"This is a very good day," says environmental activist Dan Becker, director of the Safe Climate Campaign at the Center for Auto Safety. "We won."
On January 26, President Barack Obama signed an executive order directing the Environmental Protection Agency to reconsider its refusal to grant California a waiver to regulate tailpipe-based greenhouse gas emissions. "California has shown bold and bipartisan leadership in its efforts to set bold, 21st century standards, and over a dozen states have followed its lead," Obama said. "But instead of serving as a partner, Washington stood in their way."
The executive order does not simply grant the waiver. The EPA, now headed by Obama appointee Lisa Jackson, has to go through a formal review process that includes a 30-day public comment period. Becker said the waiver would probably be granted in April or May.
The Sierra Club was celebrating, too. According to Ann Mesnikoff, senior representative of the club's global warming and energy program, "What President Obama did today was what he promised to do, and reflects his emphasis on science and sound policy. California has been waiting for years with 13 other states and the District of Columbia to move forward with greenhouse gas standards for motor vehicles."
The auto industry has long opposed granting the waiver -- and has previously sued to prevent it from being implemented. But it now seems resigned to working with the Obama administration. Dave McCurdy, president of the Alliance of Automobile Manufacturers, which represents 11 carmakers, called for "a nationwide program that bridges state and federal concerns and moves all stakeholders forward..." McCurdy criticized the "three voices" -- including the EPA, California's Air Resources Board and the National Highway Traffic Safety Administration -- that make policy on fuel economy and carbon emissions.
Gloria Bergquist, a spokesperson for the Alliance, said that the Obama administration may be "opening the door" to a single comprehensive solution that "can bridge what the automakers, the federal government and the states all want. They had the EPA and the Department of Transportation together in the same room." Does a lawsuit remain a possibility? We never speculate on legal strategy," Ms. Berquist said.

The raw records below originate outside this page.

/-- Registers with one instance, CRS_CTRL to CRS_ADM_STATUS. -/
def regsCrs100 : List RegRow := [
  ⟨0x10000, 32, [(.RW, Reg.CRS_CTRL.ENABLE), (.RW, Reg.CRS_CTRL.BEAT_SRC), (.RW, Reg.CRS_CTRL.BEAT_PORT), (.RW, Reg.CRS_CTRL.TIMED_RING)]⟩,
  ⟨0x10004, 32, [(.RW, Reg.CRS_BEAT_NOM.NOM_NS)]⟩,
  ⟨0x10008, 32, [(.RW, Reg.CRS_HOLDMAX.HOLD_BEATS)]⟩,
  ⟨0x1000c, 32, [(.RO, Reg.CRS_STATUS.LOCKED), (.RO, Reg.CRS_STATUS.HOLDOVER), (.RO, Reg.CRS_STATUS.HELD), (.RO, Reg.CRS_STATUS.SWAP_PEND), (.W1C, Reg.CRS_STATUS.SWAP_ERR), (.W1C, Reg.CRS_STATUS.SHADOW_WERR), (.W1C, Reg.CRS_STATUS.LOCK_ERR), (.RO, Reg.CRS_STATUS.IDLE)]⟩,
  ⟨0x10010, 32, [(.RO, Reg.CRS_BEAT_PERIOD.PERIOD_NS)]⟩,
  ⟨0x10018, 64, [(.RO, Reg.CRS_BEAT_COUNT.BEATS)]⟩,
  ⟨0x10020, 64, [(.RO, Reg.CRS_RIDGE_COUNT.RIDGES)]⟩,
  ⟨0x10028, 64, [(.RO, Reg.CRS_COURSE_COUNT.COURSES)]⟩,
  ⟨0x10030, 64, [(.RO, Reg.CRS_TIME.TIME_NS)]⟩,
  ⟨0x10038, 64, [(.RO, Reg.CRS_LAST.STATUS), (.RO, Reg.CRS_LAST.COMMITTED), (.RO, Reg.CRS_LAST.SUPPRESSED), (.RO, Reg.CRS_LAST.COURSE)]⟩,
  ⟨0x10040, 32, [(.W1S, Reg.CRS_SWAP.REQ)]⟩,
  ⟨0x10044, 32, [(.RO, Reg.CRS_EPOCH.EPOCH)]⟩,
  ⟨0x10048, 32, [(.W1S, Reg.CRS_RESUME.RESUME)]⟩,
  ⟨0x1004c, 32, [(.W1S, Reg.CRS_ABORT.ABORT)]⟩,
  ⟨0x10050, 64, [(.RO, Reg.CRS_ADM_END.END_NS)]⟩,
  ⟨0x10058, 64, [(.RO, Reg.CRS_ADM_WIN.WIN_NS)]⟩,
  ⟨0x10060, 32, [(.RO, Reg.CRS_ADM_STATUS.STATUS)]⟩]

/-- Registers with one instance, CRS_SET_IMGTAB to CRS_SET_LEDGER. -/
def regsCrs101 : List RegRow := [
  ⟨0x10100, 64, [(.RWS, Reg.CRS_SET_IMGTAB.COUNT), (.RWS, Reg.CRS_SET_IMGTAB.BASE)]⟩,
  ⟨0x10108, 64, [(.RWS, Reg.CRS_SET_TTAB.COUNT), (.RWS, Reg.CRS_SET_TTAB.BASE)]⟩,
  ⟨0x10110, 64, [(.RWS, Reg.CRS_SET_PLAN.BASE)]⟩,
  ⟨0x10118, 64, [(.RWS, Reg.CRS_SET_RECIPE.COUNT), (.RWS, Reg.CRS_SET_RECIPE.BASE)]⟩,
  ⟨0x10120, 64, [(.PRO, Reg.CRS_SET_SPARE.SPARE_VER)]⟩,
  ⟨0x10128, 64, [(.RWS, Reg.CRS_SET_LEDGER.BASE)]⟩]

/-- Registers with one instance, CRS_ACT_IMGTAB to CRS_ACT_LEDGER. -/
def regsCrs102 : List RegRow := [
  ⟨0x10200, 64, [(.RO, Reg.CRS_ACT_IMGTAB.COUNT), (.RO, Reg.CRS_ACT_IMGTAB.BASE)]⟩,
  ⟨0x10208, 64, [(.RO, Reg.CRS_ACT_TTAB.COUNT), (.RO, Reg.CRS_ACT_TTAB.BASE)]⟩,
  ⟨0x10210, 64, [(.RO, Reg.CRS_ACT_PLAN.BASE)]⟩,
  ⟨0x10218, 64, [(.RO, Reg.CRS_ACT_RECIPE.COUNT), (.RO, Reg.CRS_ACT_RECIPE.BASE)]⟩,
  ⟨0x10220, 64, [(.RO, Reg.CRS_ACT_SPARE.SPARE_VER)]⟩,
  ⟨0x10228, 64, [(.RO, Reg.CRS_ACT_LEDGER.BASE)]⟩]

/-- Registers with one instance, CRS_NUM_VOTE to CRS_NUM_SAT. -/
def regsCrs103 : List RegRow := [
  ⟨0x10300, 32, [(.RO, Reg.CRS_NUM_VOTE.VOTE), (.RO, Reg.CRS_NUM_VOTE.RESULT), (.RO, Reg.CRS_NUM_VOTE.VALID), (.RO, Reg.CRS_NUM_VOTE.HALVED)]⟩,
  ⟨0x10304, 32, [(.RO, Reg.CRS_NUM_STATE.PAR)]⟩,
  ⟨0x10308, 64, [(.RO, Reg.CRS_NUM_WATCH.RECORDS)]⟩,
  ⟨0x10310, 64, [(.RO, Reg.CRS_NUM_SKIPS.SKIPS)]⟩,
  ⟨0x10318, 64, [(.RO, Reg.CRS_NUM_SAT.SAT_TRIPS)]⟩]

/-- Registers with one instance, CRS_KV_STAT to CRS_KV_WAITS. -/
def regsCrs104 : List RegRow := [
  ⟨0x10400, 32, [(.RO, Reg.CRS_KV_STAT.CONF), (.RO, Reg.CRS_KV_STAT.ROLLBACK), (.RO, Reg.CRS_KV_STAT.LIVE), (.RO, Reg.CRS_KV_STAT.WALKERS)]⟩,
  ⟨0x10408, 64, [(.RO, Reg.CRS_KV_VER.VER)]⟩,
  ⟨0x10410, 64, [(.RO, Reg.CRS_KV_PAGES.FREE), (.RO, Reg.CRS_KV_PAGES.PENDING)]⟩,
  ⟨0x10418, 64, [(.RO, Reg.CRS_KV_COPIES.COPIES)]⟩,
  ⟨0x10420, 64, [(.RO, Reg.CRS_KV_WAITS.CYCLES)]⟩]

/-- Registers with one instance, CRS_PLC_POOL to CRS_PLC_SPILL. -/
def regsCrs105 : List RegRow := [
  ⟨0x10500, 32, [(.RO, Reg.CRS_PLC_POOL.USED)]⟩,
  ⟨0x10508, 64, [(.RO, Reg.CRS_PLC_LAST.KEEP), (.RO, Reg.CRS_PLC_LAST.HOST), (.RO, Reg.CRS_PLC_LAST.PEER), (.RO, Reg.CRS_PLC_LAST.DISCARD)]⟩,
  ⟨0x10510, 64, [(.RO, Reg.CRS_PLC_RATE.HOST_MBS), (.RO, Reg.CRS_PLC_RATE.PEER_MBS)]⟩,
  ⟨0x10518, 64, [(.RO, Reg.CRS_PLC_LOGPOS.POS)]⟩,
  ⟨0x10520, 64, [(.RO, Reg.CRS_PLC_LATE.COUNT)]⟩,
  ⟨0x10528, 64, [(.RO, Reg.CRS_PLC_FAILED.COUNT)]⟩,
  ⟨0x10530, 64, [(.RO, Reg.CRS_PLC_ALT.COUNT)]⟩,
  ⟨0x10538, 64, [(.RO, Reg.CRS_PLC_SPILL.BYTES)]⟩]

/-- Registers with one instance, CRS_LNK_TT to CRS_LNK_DROPS. -/
def regsCrs106 : List RegRow := [
  ⟨0x10600, 64, [(.RO, Reg.CRS_LNK_TT.TT_ID), (.RO, Reg.CRS_LNK_TT.POS)]⟩,
  ⟨0x10608, 64, [(.RW, Reg.CRS_LNK_EXPOSE.BASE)]⟩,
  ⟨0x10610, 64, [(.RW, Reg.CRS_LNK_EXPLEN.PAGES)]⟩,
  ⟨0x10618, 64, [(.RO, Reg.CRS_LNK_NOTICE.POS), (.W1C, Reg.CRS_LNK_NOTICE.VALID), (.RO, Reg.CRS_LNK_NOTICE.COURSE)]⟩,
  ⟨0x10620, 64, [(.RO, Reg.CRS_LNK_ERR.STATUS), (.RO, Reg.CRS_LNK_ERR.PORT), (.W1C, Reg.CRS_LNK_ERR.VALID), (.RO, Reg.CRS_LNK_ERR.XID), (.RO, Reg.CRS_LNK_ERR.COURSE)]⟩,
  ⟨0x10628, 64, [(.RO, Reg.CRS_LNK_DROPS.COUNT)]⟩]

/-- Registers with one instance, HIF_CTRL to HIF_ATTACH. -/
def regsHif200 : List RegRow := [
  ⟨0x20000, 32, [(.RW, Reg.HIF_CTRL.HL_MODE), (.RW, Reg.HIF_CTRL.COH_MODE)]⟩,
  ⟨0x20004, 32, [(.RO, Reg.HIF_STATUS.LINK_UP), (.RO, Reg.HIF_STATUS.HOST_LOST), (.W1C, Reg.HIF_STATUS.REATTACH), (.W1C, Reg.HIF_STATUS.MODE_ERR), (.W1C, Reg.HIF_STATUS.HDM_ERR), (.RO, Reg.HIF_STATUS.DB_ERR)]⟩,
  ⟨0x20008, 32, [(.RO, Reg.HIF_LINK.RATE), (.RO, Reg.HIF_LINK.WIDTH)]⟩,
  ⟨0x20010, 64, [(.RW, Reg.HIF_HDM.BASE_GIB), (.RO, Reg.HIF_HDM.MOVE_PEND), (.RO, Reg.HIF_HDM.LOST)]⟩,
  ⟨0x20018, 64, [(.RW, Reg.HIF_APT_BASE.OFFSET)]⟩,
  ⟨0x20020, 32, [(.RW, Reg.HIF_APT_CFG.COUNT), (.RW, Reg.HIF_APT_CFG.EN)]⟩,
  ⟨0x20028, 64, [(.RO, Reg.HIF_APT_FAULT.ADDR), (.RO, Reg.HIF_APT_FAULT.CAUSE), (.W1C, Reg.HIF_APT_FAULT.VALID)]⟩,
  ⟨0x20030, 64, [(.RO, Reg.HIF_BIAS_FLIPS.FLIPS)]⟩,
  ⟨0x20038, 64, [(.RO, Reg.HIF_REREADS.REREADS)]⟩,
  ⟨0x20040, 32, [(.RO, Reg.HIF_DB_ERR.RING), (.W1C, Reg.HIF_DB_ERR.DISCARD), (.W1C, Reg.HIF_DB_ERR.MISMATCH), (.W1C, Reg.HIF_DB_ERR.BADPAGE), (.W1C, Reg.HIF_DB_ERR.CQHEAD)]⟩,
  ⟨0x20044, 32, [(.RW, Reg.HIF_FUNC_EN.EN)]⟩,
  ⟨0x20048, 32, [(.RO, Reg.HIF_FUNC_BUSY.BUSY)]⟩,
  ⟨0x2004c, 32, [(.RW, Reg.HIF_QUI_DRAIN.DRAIN_US)]⟩,
  ⟨0x20050, 64, [(.RO, Reg.HIF_QUI_DISCARD.DISCARDS)]⟩,
  ⟨0x20058, 64, [(.RO, Reg.HIF_HL_LOST.LOST)]⟩,
  ⟨0x20060, 32, [(.RW, Reg.HIF_HL_DET.DET_US)]⟩,
  ⟨0x20064, 32, [(.W1S, Reg.HIF_ATTACH.RESUME)]⟩]

/-- Registers with one instance, FLT_STATUS to GUT_SUM_UNDER. -/
def regsFlt400 : List RegRow := [
  ⟨0x40000, 64, [(.W1C, Reg.FLT_STATUS.STATUS)]⟩,
  ⟨0x40008, 64, [(.RO, Reg.FLT_LINES.LINES)]⟩,
  ⟨0x40010, 64, [(.RW, Reg.FLT_IRQ_EN.EN)]⟩,
  ⟨0x40018, 64, [(.PRO, Reg.FLT_FATAL.FATAL)]⟩,
  ⟨0x40020, 32, [(.RW, Reg.FLT_MERGE.WIN_US)]⟩,
  ⟨0x40028, 64, [(.RO, Reg.FLT_MERGED.COUNT)]⟩,
  ⟨0x40030, 64, [(.W1C, Reg.FLT_MERGED_SRC.SRC)]⟩,
  ⟨0x40038, 32, [(.RO, Reg.FLT_ALIVE.RUN), (.RO, Reg.FLT_ALIVE.LEVEL)]⟩,
  ⟨0x40040, 64, [(.W1S, Reg.FLT_INJECT.ARM), (.W1S, Reg.FLT_INJECT.DISARM), (.W1C, Reg.FLT_INJECT.REFUSED), (.RW, Reg.FLT_INJECT.MODE), (.RW, Reg.FLT_INJECT.CHECKER), (.RW, Reg.FLT_INJECT.UNIT)]⟩,
  ⟨0x40048, 64, [(.RO, Reg.FLT_INJ_COUNT.COUNT)]⟩,
  ⟨0x40100, 32, [(.RW, Reg.GUT_STALE.STALE_NS)]⟩,
  ⟨0x40108, 64, [(.RO, Reg.GUT_SUM_PAR.COUNT)]⟩,
  ⟨0x40110, 64, [(.RO, Reg.GUT_SUM_RST.COUNT)]⟩,
  ⟨0x40118, 64, [(.RO, Reg.GUT_SUM_UNDER.COUNT)]⟩]

/-- Registers with one instance, PPT_STAT to PPT_CMD. -/
def regsPpt500 : List RegRow := [
  ⟨0x50000, 32, [(.PRO, Reg.PPT_STAT.SELF_OK), (.PRO, Reg.PPT_STAT.AT_TARGET), (.PRO, Reg.PPT_STAT.HOLDING), (.PRO, Reg.PPT_STAT.DERATED), (.PRO, Reg.PPT_STAT.TWARN), (.PRO, Reg.PPT_STAT.OVERDRAW), (.PRO, Reg.PPT_STAT.FLASH_SHORT)]⟩,
  ⟨0x50004, 32, [(.PRO, Reg.PPT_LIMIT.LIMIT_W), (.PRO, Reg.PPT_LIMIT.DERATE_W)]⟩,
  ⟨0x50008, 32, [(.PRO, Reg.PPT_RAMP.SLOPE), (.PRO, Reg.PPT_RAMP.BAND_W)]⟩,
  ⟨0x5000c, 32, [(.PRO, Reg.PPT_TARGET.TARGET_W), (.PRO, Reg.PPT_TARGET.HOLD_MS)]⟩,
  ⟨0x50010, 64, [(.PRO, Reg.PPT_DRAW.MEAS_W), (.PRO, Reg.PPT_DRAW.FLOOR_W), (.PRO, Reg.PPT_DRAW.CEIL_W), (.PRO, Reg.PPT_DRAW.INFORCE_W)]⟩,
  ⟨0x50018, 32, [(.PRO, Reg.PPT_IDLE.IDLE_W)]⟩,
  ⟨0x50020, 64, [(.PRO, Reg.PPT_FLASH.ENERGY_J)]⟩,
  ⟨0x50028, 64, [(.PRO, Reg.PPT_OVER.COUNT)]⟩,
  ⟨0x50030, 64, [(.PRO, Reg.PPT_COOL.TIN), (.PRO, Reg.PPT_COOL.TOUT), (.PRO, Reg.PPT_COOL.FLOW), (.PRO, Reg.PPT_COOL.DUTY), (.PRO, Reg.PPT_COOL.CAUSE)]⟩,
  ⟨0x50038, 64, [(.PRO, Reg.PPT_VALVE.LEAD_MS), (.PRO, Reg.PPT_VALVE.DT_SET), (.PRO, Reg.PPT_VALVE.CP), (.PRO, Reg.PPT_VALVE.FLOW_FULL)]⟩,
  ⟨0x50040, 32, [(.PRO, Reg.PPT_FLOWK.FLOW_K)]⟩,
  ⟨0x50048, 64, [(.PRO, Reg.PPT_THERM.TRUSS), (.PRO, Reg.PPT_THERM.HUB), (.PRO, Reg.PPT_THERM.DRAM), (.PRO, Reg.PPT_THERM.PSTAGE), (.PRO, Reg.PPT_THERM.JT_WARN)]⟩,
  ⟨0x50050, 64, [(.PRO, Reg.PPT_CAL.TIME)]⟩,
  ⟨0x50058, 32, [(.PRO, Reg.PPT_CAL_STAT.VBAT_MV), (.PRO, Reg.PPT_CAL_STAT.VLOW), (.PRO, Reg.PPT_CAL_STAT.INVALID), (.PRO, Reg.PPT_CAL_STAT.SRC)]⟩,
  ⟨0x50060, 64, [(.PRO, Reg.PPT_CMD.SEQ), (.PRO, Reg.PPT_CMD.RESULT), (.PRO, Reg.PPT_CMD.OPCODE)]⟩]

/-- Registers with one instance, SEC_BOOT_STAT to SEC_WDOG. -/
def regsSec600 : List RegRow := [
  ⟨0x60000, 64, [(.RO, Reg.SEC_BOOT_STAT.STAGE), (.RO, Reg.SEC_BOOT_STAT.READY), (.RO, Reg.SEC_BOOT_STAT.SRC), (.RO, Reg.SEC_BOOT_STAT.WAITING), (.RO, Reg.SEC_BOOT_STAT.ERR), (.W1C, Reg.SEC_BOOT_STAT.ERR_VALID), (.RO, Reg.SEC_BOOT_STAT.SVN)]⟩,
  ⟨0x60008, 64, [(.RW, Reg.SEC_BOOT_ADDR.ADDR)]⟩,
  ⟨0x60010, 32, [(.RW, Reg.SEC_BOOT_LEN.PAGES)]⟩,
  ⟨0x60014, 32, [(.W1S, Reg.SEC_BOOT_CTRL.OFFER)]⟩,
  ⟨0x60018, 64, [(.RO, Reg.SEC_ID.IDHASH)]⟩,
  ⟨0x60020, 64, [(.RO, Reg.SEC_MAN.MVER), (.RO, Reg.SEC_MAN.MIN_SVN)]⟩,
  ⟨0x60028, 64, [(.RO, Reg.SEC_KS.ENTRIES), (.RO, Reg.SEC_KS.KSEQ)]⟩,
  ⟨0x60030, 64, [(.RW, Reg.SEC_PTP.DOMAIN), (.RO, Reg.SEC_PTP.LOCKED), (.RO, Reg.SEC_PTP.STEP_PEND), (.RO, Reg.SEC_PTP.OFFSET_NS)]⟩,
  ⟨0x60038, 32, [(.RO, Reg.SEC_WDOG.EXPIRIES)]⟩]

/-- Registers with one instance, MED_CTRL to MED_RESTART. -/
def regsMed800 : List RegRow := [
  ⟨0x80000, 32, [(.RW, Reg.MED_CTRL.CE_LIMIT)]⟩,
  ⟨0x80004, 32, [(.RO, Reg.MED_STAT.DEC_ACTIVE), (.RO, Reg.MED_STAT.ENC_ACTIVE), (.RO, Reg.MED_STAT.BUSY)]⟩,
  ⟨0x80008, 32, [(.RW, Reg.MED_LIMIT.HBM_GBS)]⟩,
  ⟨0x80010, 64, [(.RW, Reg.MED_WORK.BASE)]⟩,
  ⟨0x80018, 64, [(.RW, Reg.MED_WORK_LEN.PAGES)]⟩,
  ⟨0x80020, 64, [(.RW, Reg.MED_SUBLOG.BASE), (.RW, Reg.MED_SUBLOG.SLOTS)]⟩,
  ⟨0x80028, 64, [(.RO, Reg.MED_SUBPOS.POS)]⟩,
  ⟨0x80030, 64, [(.RO, Reg.MED_SEQ.COMMITTED), (.RO, Reg.MED_SEQ.RING), (.RO, Reg.MED_SEQ.SEQ)]⟩,
  ⟨0x80038, 64, [(.RO, Reg.MED_ERR.CODE), (.RO, Reg.MED_ERR.ISCAUSE), (.W1C, Reg.MED_ERR.VALID), (.RO, Reg.MED_ERR.STREAM), (.RO, Reg.MED_ERR.SAMPLE), (.RO, Reg.MED_ERR.SEQ), (.RO, Reg.MED_ERR.RING)]⟩,
  ⟨0x80040, 64, [(.RO, Reg.MED_FRAMES.COUNT)]⟩,
  ⟨0x80048, 64, [(.RO, Reg.MED_CONCEAL.COUNT)]⟩,
  ⟨0x80050, 64, [(.RO, Reg.MED_REFSUB.COUNT)]⟩,
  ⟨0x80058, 64, [(.RO, Reg.MED_REJECT.COUNT)]⟩,
  ⟨0x80060, 64, [(.RO, Reg.MED_SUBST.COUNT)]⟩,
  ⟨0x80068, 64, [(.RO, Reg.MED_CAPPED.COUNT)]⟩,
  ⟨0x80070, 64, [(.RO, Reg.MED_MASKED.COUNT)]⟩,
  ⟨0x80078, 64, [(.RO, Reg.MED_RESTART.COUNT)]⟩]

/-- Registers with one instance, FLS_STAT to FLS_CACHE1. -/
def regsFlsA00 : List RegRow := [
  ⟨0xa0000, 32, [(.RO, Reg.FLS_STAT.READY), (.RO, Reg.FLS_STAT.HELPER), (.RO, Reg.FLS_STAT.MAN_VALID)]⟩,
  ⟨0xa0010, 64, [(.RO, Reg.FLS_CACHE0.SVN), (.RO, Reg.FLS_CACHE0.VALID)]⟩,
  ⟨0xa0018, 64, [(.RO, Reg.FLS_CACHE1.SVN), (.RO, Reg.FLS_CACHE1.VALID)]⟩]

/-- Registers with one instance, THC_INJECT to THC_TPASS. -/
def regsThcC00 : List RegRow := [
  ⟨0xc0000, 32, [(.W1S, Reg.THC_INJECT.ARM), (.RW, Reg.THC_INJECT.TARGET)]⟩,
  ⟨0xc0008, 64, [(.RO, Reg.THC_ERR.CAUSE), (.RO, Reg.THC_ERR.LRAFT), (.RO, Reg.THC_ERR.PORT), (.W1C, Reg.THC_ERR.VALID), (.RO, Reg.THC_ERR.YELM), (.RO, Reg.THC_ERR.COURSE)]⟩,
  ⟨0xc0010, 64, [(.RO, Reg.THC_INTEG.COUNT)]⟩,
  ⟨0xc0018, 64, [(.RO, Reg.THC_RAW.BYTES)]⟩,
  ⟨0xc0020, 64, [(.RO, Reg.THC_STORED.BYTES)]⟩,
  ⟨0xc0028, 64, [(.RO, Reg.THC_YCOMP.YELMS)]⟩,
  ⟨0xc0030, 64, [(.RO, Reg.THC_YRAW.YELMS)]⟩,
  ⟨0xc0038, 64, [(.RO, Reg.THC_YMISS.YELMS)]⟩,
  ⟨0xc0040, 64, [(.RO, Reg.THC_TPASS.PASSES)]⟩]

The industry contends that the California law requires it to build fuel-efficient cars, and only the federal government has authority to set such policy. But that argument has not prevailed. "The industry's strategy has been to sue in every jurisdiction, but so far they've lost in every one," Becker said. "The EPA's own lawyers said they would lose in court."
Automakers are saying they now want to move forward. "We're ready to engage the Obama administration and the Congress," said Greg Martin, General Motors' Washington spokesman. "We look forward to contributing to a comprehensive policy discussion."
Honda, which already makes the kind of small cars that the California greenhouse gas rules would presumably require, had a muted reaction to the Obama decision. "Yes, our company is saying that we're looking for a single national standard," said Edward B. Cohen, Honda's Washington spokesman. "But granting the waiver does not preclude that in the future. We anticipate that the EPA will get something rolling."